The problem is that we have one view of a leader and God has another, and it is not about power or decisiveness or being tough. There is only one way to truly be a king, and we see that way in Jesus.

Jesus - the one who according to Colossians 1:19 contains the totality of divine essence and power, in whom all the attributes of God are disclosed, is the model for leadership.

And what do we see in him? What is so clearly described in today's Gospel lesson? It's hard to grasp because the model of leadership, Jesus, is humiliated, helpless, suffering, abused, sneered at and taunted. If you saw the movie "The Passion of Christ" last spring then you have a clear picture of his pain and degradation in your minds. God on a cross - where is the power in that?

The power comes in the sacrifice. It is seen in forgiveness offered to his persecutors, to a criminal dying with him and to us - acts of pure grace. The power wells up at the resurrection three days later when death, the ultimate enemy of humanity, is defeated. And the power continues in his followers who are empowered to serve and to give.

We follow Christ the Servant King. He is, says C.S. Lewis, the rightful king who is in disguise and is calling us all to take part in a great campaign of sabotage. (Mere Christianity by C.S. Lewis, pg. 51) The sabotage is this - we change the world by serving the world, by laying down our lives instead of clamoring for power and control. This is what Jesus did.

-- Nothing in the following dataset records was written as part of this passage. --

/-! ## The frame of an accepted command (00_scope.md R13, 20_memory.md R59, R60) -/

theorem isControl_eq_false_of_ne {i : Instr} (hend : i ≠ .endList) (hldi : ∀ r imm, i ≠ .ldi r imm)
    (hinit : ∀ imm, i ≠ .init imm) : isControl i = false := by
  cases i with
  | endList => exact absurd rfl hend
  | ldi r imm => exact absurd rfl (hldi r imm)
  | init imm => exact absurd rfl (hinit imm)
  | _ => rfl

/-- The write phase leaves every byte outside a set in memory that holds its runs. -/
theorem commit_read_of_not_reaches {s : State} {w : List Run} {rs : List Rect} (hw : ∀ b ∈ addresses w, Reaches rs b)
    (hm : s.allInMemory rs) {a : Nat} (ha : ¬Reaches rs a) (e : Effect) :
    (s.commit w e).mem.read a = s.mem.read a := by
  rw [State.commit_mem]
  refine Memory.read_storeAll_other fun c hc hca => ha ?_
  obtain ⟨b, hb, hbc⟩ := List.mem_map.1 (List.of_mem_zip hc).1
  have hreach := hw b hb
  have hnonneg : 0 ≤ b := (allInMemory_iff.1 hm b hreach).1
  have hab : (a : Int) = b := by omega
  exact hab ▸ hreach

/-- Settles O27: an accepted command is its write phase, which stays in the write set, and the advance of `CP`. -/
theorem completionFrame : Obligations.CompletionFrame := by
  intro i s hacc hend hldi hinit
  rcases exec_outcomes i s (isControl_eq_false_of_ne hend hldi hinit) with ⟨hrej, -⟩ | ⟨-, w, e, hw, hq, hexec⟩
  · exact absurd hacc hrej
  · refine ⟨_, hexec, rfl, fun r hr => ?_, fun a ha => ?_⟩
    · exact setResults_other fun c hc hcr => hr (hcr ▸ hq c hc)
    · exact commit_read_of_not_reaches (fun b => (hw b).1) hacc.2.2 ha e

/-! ## The step of a running engine (00_scope.md R17) -/

/-- A command that leaves the engine `FAULTED`, which was not, did nothing but enter the fault (60_exceptions.md R334). -/
theorem exec_eq_raise_of_faulted {i : Instr} {s t : State} (hs : s.st ≠ .faulted) (h : exec i s = .next t)
    (ht : t.st = .faulted) : ∃ v, t = s.raise v := by
  by_cases hc : isControl i = true
  · cases i with
    | endList => cases h; cases ht
    | ldi r imm => cases h; exact absurd ht hs
    | init imm =>
      simp only [exec, execInit] at h
      split at h <;> cases h
      · exact ⟨_, rfl⟩
      · exact absurd ht hs
    | _ => cases hc
  · rcases exec_outcomes i s (by simpa using hc) with ⟨-, v, he⟩ | ⟨-, w, e, -, -, he⟩ <;> rw [he] at h <;> cases h
    · exact ⟨v, rfl⟩
    · exact absurd ht hs

/-- The step of a running engine at a command that decodes. -/
theorem step_of_decode {s : State} {i : Instr} (hready : s.ready) (hfetch : s.canFetch)
    (hdec : decode (s.seen.mem.fetch s.cp.toNat) = .ok i) :
    ∃ t, exec i s.popMove.seen = .next t ∧
      step s = .next (if t.st = .faulted then { t with mem := s.mem } else s.settle (storedBy i s.seen) t) := by
  obtain ⟨t, ht⟩ := exec_answers i s.popMove.seen
  refine ⟨t, ht, ?_⟩
  rw [step_of_ready hready]
  rcases s.popMove.fetchAndRun_cases with ⟨hmis, -⟩ | ⟨-, hout, -⟩ | ⟨-, ⟨e, herr⟩, -⟩ | ⟨-, j, u, hj, hu, hrun⟩
  · exact absurd hfetch.1 hmis
  · exact absurd hfetch.2 (Nat.not_le.2 hout)
  · cases hdec.symm.trans herr
  · cases hdec.symm.trans hj
    cases ht.symm.trans hu
    rcases hrun with ⟨hst, hrun⟩ | ⟨hst, hrun⟩
    · rw [hrun, if_pos hst]; rfl
    · rw [hrun, if_neg hst]; rfl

Our task in life is to become little Christs. Can you imagine? It means that we give up our natural selves in order to become a new self in Jesus Christ who leads by example. Once again let me quote from that great Christian classic Mere Christianity by C.S. Lewis. He writes:

"…the real problem of the Christian life comes where people do not usually look for it. It comes the very moment you wake up each morning. All your wishes and hopes for the day rush at you like wild animals. And the first job each morning consists simply in shoving them all back; in listening to that other voice, taking that other point of view; letting that other larger, stronger, quieter life come flowing in. And so on, all day. Standing back from your natural fussing and fretting; coming in out of the wind.

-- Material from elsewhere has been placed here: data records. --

/-- A place in a window of the host link (R364). -/
structure HostAddress where
  window : HostWindow
  offset : Nat
  deriving DecidableEq, Repr

/-- What one island measured since the last attribution (R375, R376): its number, its cycles, its dynamic and its other energy in microjoules,
of a core island the activity counts of its pipes (7 times the core's number within the island, plus the pipe's bit of R292), of the others
the bytes moved for each partition. The physical measurement is an input. -/
structure IslandMeasure where
  id : Nat
  cycles : Nat
  dynamic : Nat
  idle : Nat
  activity : List (Nat × Nat)
  moved : List (Nat × Nat)
  deriving DecidableEq, Repr

/-- What the islands measured in one attribution interval (R376). -/
structure EnergyMeasure where
  islands : List IslandMeasure
  deriving DecidableEq, Repr

/-- What the boot ROM meets at a start (R379): the image, how training and storage went. -/
structure BootInput where
  image : List Byte
  trained : Bool
  storageReadable : Bool
  deriving DecidableEq, Repr

/-- How far a layout commit gets before the watchdog resets the management core (R374): all the way, up to the teams held at step 2, up to
the journalled preparation, up to the first `islands` flipped islands of an order that the manual leaves open, whose commit is not journalled
yet, or up to the journalled commit, before the teams are bound again and the request is answered. The moment is an input. -/
inductive CommitCut where
  | whole
  | held
  | prepared
  | flipped (islands : Nat)
  | committed
  deriving DecidableEq, Repr

/-- Why the firmware removes a unit (R381): 16 corrected errors, an uncorrected one, or an uncorrected one that leaves its data unreadable. -/
inductive RemovalCause where
  | corrected
  | uncorrected
  | unreadable
  deriving DecidableEq, Repr

/-- A unit that the firmware can remove from service (R381). -/
inductive ServiceUnit where
  | vault (n : Nat)
  | channel (n : Nat)
  | slice (n : Nat)
  | tract (n : Nat)
  deriving DecidableEq, Repr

We can only do it for moments at first. But from those moments the new sort of life will be spreading through our system: because we are now letting Him work at the right part of us. It is the difference between paint, which merely laid on the surface, and a dye or stain, which soaks right through." (Mere Christianity, pg. 170)

We live in a world that values temporal victories, power, forcefulness, but we follow a King who tells us that the last will be first and those who lose their lives will save them. Our king specializes in suffering and sacrifice for the greater good. And as we allow his words, his grace, his loving power to seep into us we will become undercover agents who sabotage the power centers with a calm message of forgiveness and peace.

Christ is the King, he is our king and as we follow him the words of our first hymn will come to pass, "So shall the Church at last be one; so shall God's will on earth be done; new lamps be lit, new tasks begun" … done by us, the spies of the true King.